Mi intención, he de reconocerlo, era no escribir artículos en agosto, o hacerlo, todo lo más, con una visión más lúdica, como ha sido otras veces, para hablar del turismo de masas o la educación vial, temas que se pueden relacionar con la escuela. En este caso, a partir de un intercambio de tweets con una respetada colega de secundaria, he sentido la necesidad de escribir unas reflexiones de manera más extensa que en un hilo de Twitter. Aprovecho para decir que los hilos no sustituyen, en mi opinión, un artículo de blog, que puede tener más recursos y que debería ser más fácil de leer (no siempre se consigue, soy consciente). La afirmación que me sorprendió fue la siguiente:
Trato de ser una enseñante, no una educadora. Educar es domesticar.
La diferencia entre enseñar y educar es muy antigua. De hecho, en mis estudios de magisterio y la posterior licenciatura en ciencias de la educación (uno es de plan antiguo, qué le vamos a hacer), recuerdo la distinción entre diversos conceptos relacionados con la educación que no son sinónimos: instrucción, enseñanza, adiestramiento son algunos de ellos.
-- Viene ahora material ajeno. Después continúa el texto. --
-- ==== Sys2Proof/Tests/Slice0.lean ====
section
/-!
SUPPORT. Tests: words of the spec's own examples decode as it says, the checks of a well-formed instruction refuse what they are for, single steps give what the spec's rules and
examples give, and for each statement a concrete state meets its hypotheses, clause by clause.
-/

open Sys2Proof Sys2Proof.Machine

namespace Sys2Proof.Tests

set_option linter.all false
set_option Elab.async false

/-! ## Small states -/

/-- A line that holds ADD g5, g3, g6 and a NOP (R99 to R102). -/
def codeLine : BitVec 512 := 0x6180000000000000000000000000000000000000000000000000000000000000000000000000000000000000000000000000000000000000000000020004405
/-- Context 0 of core 0 live and changed, core 0 changed; its instruction line stands at 0x50000, on a page whose translation to 0x300000 the core holds, and is held. -/
def at0 (f : Ctx → Ctx) (h : Core → Core) : State :=
  { State.reset.modCore 0 fun c => h { c with
      ctxs := c.ctxs.set 0 (f { c.ctxs[0] with st := .live, pc := 0x50000, n1 := 0x50002, n2 := 0x50004, })
      icache := [(0xC000, codeLine)]
      tlb := [⟨0, 0x50000, 4096, 0x300000, 0x1F, none⟩] } with act := 0, actx := 0 }
/-- Registers g set. -/
def gs (l : List (GReg × Word)) (c : Ctx) : Ctx := l.foldl (fun c p => c.setG p.1 p.2) c
/-- Context 0 of core 0 live, with registers set. -/
def regs (l : List (GReg × Word)) : State := at0 (gs l) id
/-- Context 0 of core 0 live at S. -/
def regsS (l : List (GReg × Word)) : State := at0 (fun c => (gs l c).setStatus 4 2 1) id
/-- A number of n bytes in the scratchpad of core 0. -/
def spad (a n x : Nat) (c : Core) : Core := { c with spad := c.spad.writeN a n x }
/-- A translation of the page at 0x50000 to 0x300000 in the TLB of core 0, by the flags of its entry. -/
def page (flags : BitVec 10) (c : Core) : Core := { c with tlb := [⟨0, 0x50000, 4096, 0x300000, flags, none⟩] }
/-- The issuing context's registers empty. -/
def emptied (rs : List GReg) (s : State) : State := s.upd fun c => rs.foldl (fun c r => c.markG r false) c

/-- The issuing context has asked for something. -/
def asked (p : Progress) (s : State) : State := s.upd fun t => { t with prog := p }

/-- A register of the issuing context after an instruction. -/
def after (i : Instr) (s : State) (d : GReg) : Option Word :=
  match exec i s with
  | .next t => some (t.me.getG d)
  | _ => none
/-- Something of the state after an instruction. -/
def obs {α : Type} (i : Instr) (s : State) (f : State → α) : Option α :=
  match exec i s with
  | .next t => some (f t)
  | _ => none

/-- In plain scratchpad, where there are no windows, locks or poisoned words. -/
theorem inSpad_plain {s : State} {a : Word} {n : Nat} (h : a.toNat + n ≤ 0x20000) (hw : (List.finRange 8).all (fun i => (s.home.wins[i]).isNone) = true) (hl : s.home.locks = [])
    (hp : s.home.spoison = []) (hy : (s.cluster (clusterOf s.act)).yreq.isEmpty = true := by decide +kernel) : s.inSpad a n :=
  ⟨h, fun i w e => by have := List.all_eq_true.mp hw i (List.mem_finRange i); rw [e] at this; exact Bool.noConfusion this, by simp [hl], by simp [hp],
   by simp [State.nodeAhead, List.isEmpty_iff.mp hy]⟩
/-- No pair of the context is on its way to the pages of an access. -/
theorem noPairs_of {s : State} {ps : List Place} (h : (ps.all fun p => p.pa?.all fun pa => !s.mustWait s.act s.actx.val pa) = true) : s.noPairs ps := by
  intro p hp pa e
  have := List.all_eq_true.mp h p hp
  rw [e] at this
  simpa using this
theorem mayLoad_of {s : State} {ps : List Place} (h : s.nodeAhead s.act s.actx.val ps = false ∧ (ps.all fun p => p.pa?.all fun pa => !s.mustWait s.act s.actx.val pa) = true ∧
    s.trackFull s.act false ps = false) : s.mayLoad ps := ⟨h.1, noPairs_of h.2.1, h.2.2⟩
theorem mayStore_of {s : State} {ps : List Place} (h : (ps.all fun p => p.pa?.all fun pa => !s.mustWait s.act s.actx.val pa) = true ∧ s.trackFull s.act true ps = false ∧ s.me.ldnm = false) : s.mayStore ps :=
  ⟨h.2.2, noPairs_of h.1, h.2.1⟩
/-- Where there is no range lock. -/
theorem unlocked_of {s : State} {sl : Slot} (h : s.home.locks = []) : s.unlocked sl := by
  intro e _
  simp [Core.elemLock, Core.lockOn, Core.lockHit, h]
/-- Whether a result is one. -/
def isOk {ε α : Type} : Except ε α → Bool
  | .ok _ => true
  | .error _ => false
/-- Whether a result is a given one. -/
def okIs {ε α : Type} [DecidableEq α] (a : α) : Except ε α → Bool
  | .ok b => b == a
  | .error _ => false
theorem okIs_eq {ε α : Type} [DecidableEq α] {a : α} {x : Except ε α} (h : okIs a x = true) : x = .ok a := by
  cases x
  · exact Bool.noConfusion h
  · exact congrArg _ (by simpa [okIs] using h)
/-- A result with the state it leaves. -/
theorem okIs_pair {ε α σ : Type} [DecidableEq α] {a : α} {x : Except ε α × σ} (h : okIs a x.1 = true) : x = (.ok a, x.2) :=
  Prod.ext (okIs_eq h) rfl
/-- Checks that pass: the places of an access, and the state they leave. -/
def placesOf (q : Req) (s : State) : List Place × State :=
  match checkOne q s with
  | .ok (.ok ps, t) => (ps, t)
  | _ => ([], s)
/-- Whether the checks of an access pass. -/
def passes (q : Req) (s : State) : Bool :=
  match checkOne q s with
  | .ok (.ok _, _) => true
  | _ => false
theorem passes_accepts {q : Req} {s : State} (h : passes q s = true) : s.accepts q (placesOf q s).1 (placesOf q s).2 := by
  unfold passes at h
  unfold State.accepts placesOf
  split at h
  · next e => rw [e]
  · exact Bool.noConfusion h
Son partes de la educación, que es un concepto mayor. Recordando la etimología de educar, tenemos dos opciones: educere, sacar de dentro, hacer aflorar, y ducere, llevar a un sitio. De hecho, el mismo término pedagogo proviene de quien conduce al niño y lo acompaña, normalmente un esclavo de confianza en la Grecia clásica. En la educación, ambas acciones están ligadas: se quiere que el alumnado alcance su potencial, a la vez que se le marcan unas metas preestablecidas en aquello que llamamos curriculum, que se ha ido concretizando y complejizando a lo largo de los siglos, a la par que la institución escolar. El curriculum, como la escuela, son hijos de su tiempo.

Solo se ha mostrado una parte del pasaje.